### The task
Check each line of the material below for "update", then copy the ones that contain it.
Top of Data listing
-- ==== Sys2Proof/Laws/State.lean ====
section
/-! SUPPORT. One lemma per field per update of the state, each true by computation, so that no later proof unfolds a record
update; then what a read of registers, cores and queues finds after an update that is none of its own. -/

namespace Sys2Proof.Machine

variable (s : State)

/-! ### `wrReg` -/

@[simp] theorem wrReg_regs (a : Nat) (v : Word) : (wrReg a v s).regs = mapSet regReset s.regs a v := rfl
@[simp] theorem wrReg_cores (a : Nat) (v : Word) : (wrReg a v s).cores = s.cores := rfl
@[simp] theorem wrReg_mem (a : Nat) (v : Word) : (wrReg a v s).mem = s.mem := rfl
@[simp] theorem wrReg_pods (a : Nat) (v : Word) : (wrReg a v s).pods = s.pods := rfl
@[simp] theorem wrReg_ns (a : Nat) (v : Word) : (wrReg a v s).ns = s.ns := rfl
@[simp] theorem wrReg_frac (a : Nat) (v : Word) : (wrReg a v s).frac = s.frac := rfl
@[simp] theorem wrReg_tl (a : Nat) (v : Word) : (wrReg a v s).tl = s.tl := rfl
@[simp] theorem wrReg_feu (a : Nat) (v : Word) : (wrReg a v s).feu = s.feu := rfl
@[simp] theorem wrReg_pair (a : Nat) (v : Word) : (wrReg a v s).pair = s.pair := rfl
@[simp] theorem wrReg_nS (a : Nat) (v : Word) : (wrReg a v s).nS = s.nS := rfl
@[simp] theorem wrReg_image (a : Nat) (v : Word) : (wrReg a v s).image = s.image := rfl
@[simp] theorem wrReg_graph (a : Nat) (v : Word) : (wrReg a v s).graph = s.graph := rfl
@[simp] theorem wrReg_mods (a : Nat) (v : Word) : (wrReg a v s).mods = s.mods := rfl
@[simp] theorem wrReg_edge (a : Nat) (v : Word) : (wrReg a v s).edge = s.edge := rfl
@[simp] theorem wrReg_sense (a : Nat) (v : Word) : (wrReg a v s).sense = s.sense := rfl
@[simp] theorem wrReg_senseAt (a : Nat) (v : Word) : (wrReg a v s).senseAt = s.senseAt := rfl
@[simp] theorem wrReg_rook (a : Nat) (v : Word) : (wrReg a v s).rook = s.rook := rfl
@[simp] theorem wrReg_ks (a : Nat) (v : Word) : (wrReg a v s).ks = s.ks := rfl
@[simp] theorem wrReg_time (a : Nat) (v : Word) : (wrReg a v s).time = s.time := rfl
@[simp] theorem wrReg_halv (a : Nat) (v : Word) : (wrReg a v s).halv = s.halv := rfl
@[simp] theorem wrReg_eth (a : Nat) (v : Word) : (wrReg a v s).eth = s.eth := rfl
@[simp] theorem wrReg_fb (a : Nat) (v : Word) : (wrReg a v s).fb = s.fb := rfl
@[simp] theorem wrReg_xb (a : Nat) (v : Word) : (wrReg a v s).xb = s.xb := rfl
@[simp] theorem wrReg_flash (a : Nat) (v : Word) : (wrReg a v s).flash = s.flash := rfl
@[simp] theorem wrReg_pawn (a : Nat) (v : Word) : (wrReg a v s).pawn = s.pawn := rfl
@[simp] theorem wrReg_lanes (a : Nat) (v : Word) : (wrReg a v s).lanes = s.lanes := rfl
@[simp] theorem wrReg_freeCtr (a : Nat) (v : Word) : (wrReg a v s).freeCtr = s.freeCtr := rfl
@[simp] theorem wrReg_pending (a : Nat) (v : Word) : (wrReg a v s).pending = s.pending := rfl
@[simp] theorem getPea_wrReg (a : Nat) (v : Word) (k : Nat) : getPea k (wrReg a v s) = getPea k s := rfl
@[simp] theorem getRun_wrReg (a : Nat) (v : Word) (k : Nat) : getRun k (wrReg a v s) = getRun k s := rfl
@[simp] theorem feuQueue_wrReg (a : Nat) (v : Word) (k : Nat) : feuQueue k (wrReg a v s) = feuQueue k s := rfl

/-! ### `wr` -/

@[simp] theorem wr_cores (f : FRef) (v : Nat) : (wr f v s).cores = s.cores := rfl
@[simp] theorem wr_mem (f : FRef) (v : Nat) : (wr f v s).mem = s.mem := rfl
@[simp] theorem wr_pods (f : FRef) (v : Nat) : (wr f v s).pods = s.pods := rfl
@[simp] theorem wr_ns (f : FRef) (v : Nat) : (wr f v s).ns = s.ns := rfl
@[simp] theorem wr_frac (f : FRef) (v : Nat) : (wr f v s).frac = s.frac := rfl
@[simp] theorem wr_tl (f : FRef) (v : Nat) : (wr f v s).tl = s.tl := rfl
@[simp] theorem wr_feu (f : FRef) (v : Nat) : (wr f v s).feu = s.feu := rfl
@[simp] theorem wr_pair (f : FRef) (v : Nat) : (wr f v s).pair = s.pair := rfl
@[simp] theorem wr_nS (f : FRef) (v : Nat) : (wr f v s).nS = s.nS := rfl
@[simp] theorem wr_image (f : FRef) (v : Nat) : (wr f v s).image = s.image := rfl
@[simp] theorem wr_graph (f : FRef) (v : Nat) : (wr f v s).graph = s.graph := rfl
@[simp] theorem wr_mods (f : FRef) (v : Nat) : (wr f v s).mods = s.mods := rfl
@[simp] theorem wr_edge (f : FRef) (v : Nat) : (wr f v s).edge = s.edge := rfl
@[simp] theorem wr_sense (f : FRef) (v : Nat) : (wr f v s).sense = s.sense := rfl
@[simp] theorem wr_senseAt (f : FRef) (v : Nat) : (wr f v s).senseAt = s.senseAt := rfl
@[simp] theorem wr_rook (f : FRef) (v : Nat) : (wr f v s).rook = s.rook := rfl
@[simp] theorem wr_ks (f : FRef) (v : Nat) : (wr f v s).ks = s.ks := rfl
@[simp] theorem wr_time (f : FRef) (v : Nat) : (wr f v s).time = s.time := rfl
@[simp] theorem wr_halv (f : FRef) (v : Nat) : (wr f v s).halv = s.halv := rfl
@[simp] theorem wr_eth (f : FRef) (v : Nat) : (wr f v s).eth = s.eth := rfl
@[simp] theorem wr_fb (f : FRef) (v : Nat) : (wr f v s).fb = s.fb := rfl
@[simp] theorem wr_xb (f : FRef) (v : Nat) : (wr f v s).xb = s.xb := rfl
@[simp] theorem wr_flash (f : FRef) (v : Nat) : (wr f v s).flash = s.flash := rfl
@[simp] theorem wr_pawn (f : FRef) (v : Nat) : (wr f v s).pawn = s.pawn := rfl
@[simp] theorem wr_lanes (f : FRef) (v : Nat) : (wr f v s).lanes = s.lanes := rfl
@[simp] theorem wr_freeCtr (f : FRef) (v : Nat) : (wr f v s).freeCtr = s.freeCtr := rfl
@[simp] theorem wr_pending (f : FRef) (v : Nat) : (wr f v s).pending = s.pending := rfl
@[simp] theorem getPea_wr (f : FRef) (v : Nat) (k : Nat) : getPea k (wr f v s) = getPea k s := rfl
@[simp] theorem getRun_wr (f : FRef) (v : Nat) (k : Nat) : getRun k (wr f v s) = getRun k s := rfl
@[simp] theorem feuQueue_wr (f : FRef) (v : Nat) (k : Nat) : feuQueue k (wr f v s) = feuQueue k s := rfl

/-! ### `wrB` -/

@[simp] theorem wrB_cores (f : FRef) (b : Bool) : (wrB f b s).cores = s.cores := rfl
@[simp] theorem wrB_mem (f : FRef) (b : Bool) : (wrB f b s).mem = s.mem := rfl
@[simp] theorem wrB_pods (f : FRef) (b : Bool) : (wrB f b s).pods = s.pods := rfl
@[simp] theorem wrB_ns (f : FRef) (b : Bool) : (wrB f b s).ns = s.ns := rfl
@[simp] theorem wrB_frac (f : FRef) (b : Bool) : (wrB f b s).frac = s.frac := rfl
@[simp] theorem wrB_tl (f : FRef) (b : Bool) : (wrB f b s).tl = s.tl := rfl
@[simp] theorem wrB_feu (f : FRef) (b : Bool) : (wrB f b s).feu = s.feu := rfl
@[simp] theorem wrB_pair (f : FRef) (b : Bool) : (wrB f b s).pair = s.pair := rfl
@[simp] theorem wrB_nS (f : FRef) (b : Bool) : (wrB f b s).nS = s.nS := rfl
@[simp] theorem wrB_image (f : FRef) (b : Bool) : (wrB f b s).image = s.image := rfl
@[simp] theorem wrB_graph (f : FRef) (b : Bool) : (wrB f b s).graph = s.graph := rfl
@[simp] theorem wrB_mods (f : FRef) (b : Bool) : (wrB f b s).mods = s.mods := rfl
@[simp] theorem wrB_edge (f : FRef) (b : Bool) : (wrB f b s).edge = s.edge := rfl
@[simp] theorem wrB_sense (f : FRef) (b : Bool) : (wrB f b s).sense = s.sense := rfl
@[simp] theorem wrB_senseAt (f : FRef) (b : Bool) : (wrB f b s).senseAt = s.senseAt := rfl
@[simp] theorem wrB_rook (f : FRef) (b : Bool) : (wrB f b s).rook = s.rook := rfl
@[simp] theorem wrB_ks (f : FRef) (b : Bool) : (wrB f b s).ks = s.ks := rfl
@[simp] theorem wrB_time (f : FRef) (b : Bool) : (wrB f b s).time = s.time := rfl
@[simp] theorem wrB_halv (f : FRef) (b : Bool) : (wrB f b s).halv = s.halv := rfl
@[simp] theorem wrB_eth (f : FRef) (b : Bool) : (wrB f b s).eth = s.eth := rfl
@[simp] theorem wrB_fb (f : FRef) (b : Bool) : (wrB f b s).fb = s.fb := rfl
@[simp] theorem wrB_xb (f : FRef) (b : Bool) : (wrB f b s).xb = s.xb := rfl
@[simp] theorem wrB_flash (f : FRef) (b : Bool) : (wrB f b s).flash = s.flash := rfl
@[simp] theorem wrB_pawn (f : FRef) (b : Bool) : (wrB f b s).pawn = s.pawn := rfl
@[simp] theorem wrB_lanes (f : FRef) (b : Bool) : (wrB f b s).lanes = s.lanes := rfl
@[simp] theorem wrB_freeCtr (f : FRef) (b : Bool) : (wrB f b s).freeCtr = s.freeCtr := rfl
@[simp] theorem wrB_pending (f : FRef) (b : Bool) : (wrB f b s).pending = s.pending := rfl
@[simp] theorem getPea_wrB (f : FRef) (b : Bool) (k : Nat) : getPea k (wrB f b s) = getPea k s := rfl
@[simp] theorem getRun_wrB (f : FRef) (b : Bool) (k : Nat) : getRun k (wrB f b s) = getRun k s := rfl
@[simp] theorem feuQueue_wrB (f : FRef) (b : Bool) (k : Nat) : feuQueue k (wrB f b s) = feuQueue k s := rfl

/-! ### `wrI` -/

@[simp] theorem wrI_cores (f : FRef) (i : Int) : (wrI f i s).cores = s.cores := rfl
@[simp] theorem wrI_mem (f : FRef) (i : Int) : (wrI f i s).mem = s.mem := rfl
@[simp] theorem wrI_pods (f : FRef) (i : Int) : (wrI f i s).pods = s.pods := rfl
@[simp] theorem wrI_ns (f : FRef) (i : Int) : (wrI f i s).ns = s.ns := rfl
@[simp] theorem wrI_frac (f : FRef) (i : Int) : (wrI f i s).frac = s.frac := rfl
@[simp] theorem wrI_tl (f : FRef) (i : Int) : (wrI f i s).tl = s.tl := rfl
@[simp] theorem wrI_feu (f : FRef) (i : Int) : (wrI f i s).feu = s.feu := rfl
@[simp] theorem wrI_pair (f : FRef) (i : Int) : (wrI f i s).pair = s.pair := rfl
@[simp] theorem wrI_nS (f : FRef) (i : Int) : (wrI f i s).nS = s.nS := rfl
@[simp] theorem wrI_image (f : FRef) (i : Int) : (wrI f i s).image = s.image := rfl
@[simp] theorem wrI_graph (f : FRef) (i : Int) : (wrI f i s).graph = s.graph := rfl
@[simp] theorem wrI_mods (f : FRef) (i : Int) : (wrI f i s).mods = s.mods := rfl
@[simp] theorem wrI_edge (f : FRef) (i : Int) : (wrI f i s).edge = s.edge := rfl
@[simp] theorem wrI_sense (f : FRef) (i : Int) : (wrI f i s).sense = s.sense := rfl
@[simp] theorem wrI_senseAt (f : FRef) (i : Int) : (wrI f i s).senseAt = s.senseAt := rfl
@[simp] theorem wrI_rook (f : FRef) (i : Int) : (wrI f i s).rook = s.rook := rfl
@[simp] theorem wrI_ks (f : FRef) (i : Int) : (wrI f i s).ks = s.ks := rfl
@[simp] theorem wrI_time (f : FRef) (i : Int) : (wrI f i s).time = s.time := rfl
@[simp] theorem wrI_halv (f : FRef) (i : Int) : (wrI f i s).halv = s.halv := rfl
@[simp] theorem wrI_eth (f : FRef) (i : Int) : (wrI f i s).eth = s.eth := rfl
@[simp] theorem wrI_fb (f : FRef) (i : Int) : (wrI f i s).fb = s.fb := rfl
@[simp] theorem wrI_xb (f : FRef) (i : Int) : (wrI f i s).xb = s.xb := rfl
@[simp] theorem wrI_flash (f : FRef) (i : Int) : (wrI f i s).flash = s.flash := rfl
@[simp] theorem wrI_pawn (f : FRef) (i : Int) : (wrI f i s).pawn = s.pawn := rfl
@[simp] theorem wrI_lanes (f : FRef) (i : Int) : (wrI f i s).lanes = s.lanes := rfl
@[simp] theorem wrI_freeCtr (f : FRef) (i : Int) : (wrI f i s).freeCtr = s.freeCtr := rfl
@[simp] theorem wrI_pending (f : FRef) (i : Int) : (wrI f i s).pending = s.pending := rfl
@[simp] theorem getPea_wrI (f : FRef) (i : Int) (k : Nat) : getPea k (wrI f i s) = getPea k s := rfl
@[simp] theorem getRun_wrI (f : FRef) (i : Int) (k : Nat) : getRun k (wrI f i s) = getRun k s := rfl
@[simp] theorem feuQueue_wrI (f : FRef) (i : Int) (k : Nat) : feuQueue k (wrI f i s) = feuQueue k s := rfl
Bottom of Data listing
### Answer space
/-! SUPPORT. One lemma per field per update of the state, each true by computation, so that no later proof unfolds a record
update; then what a read of registers, cores and queues finds after an update that is none of its own. -/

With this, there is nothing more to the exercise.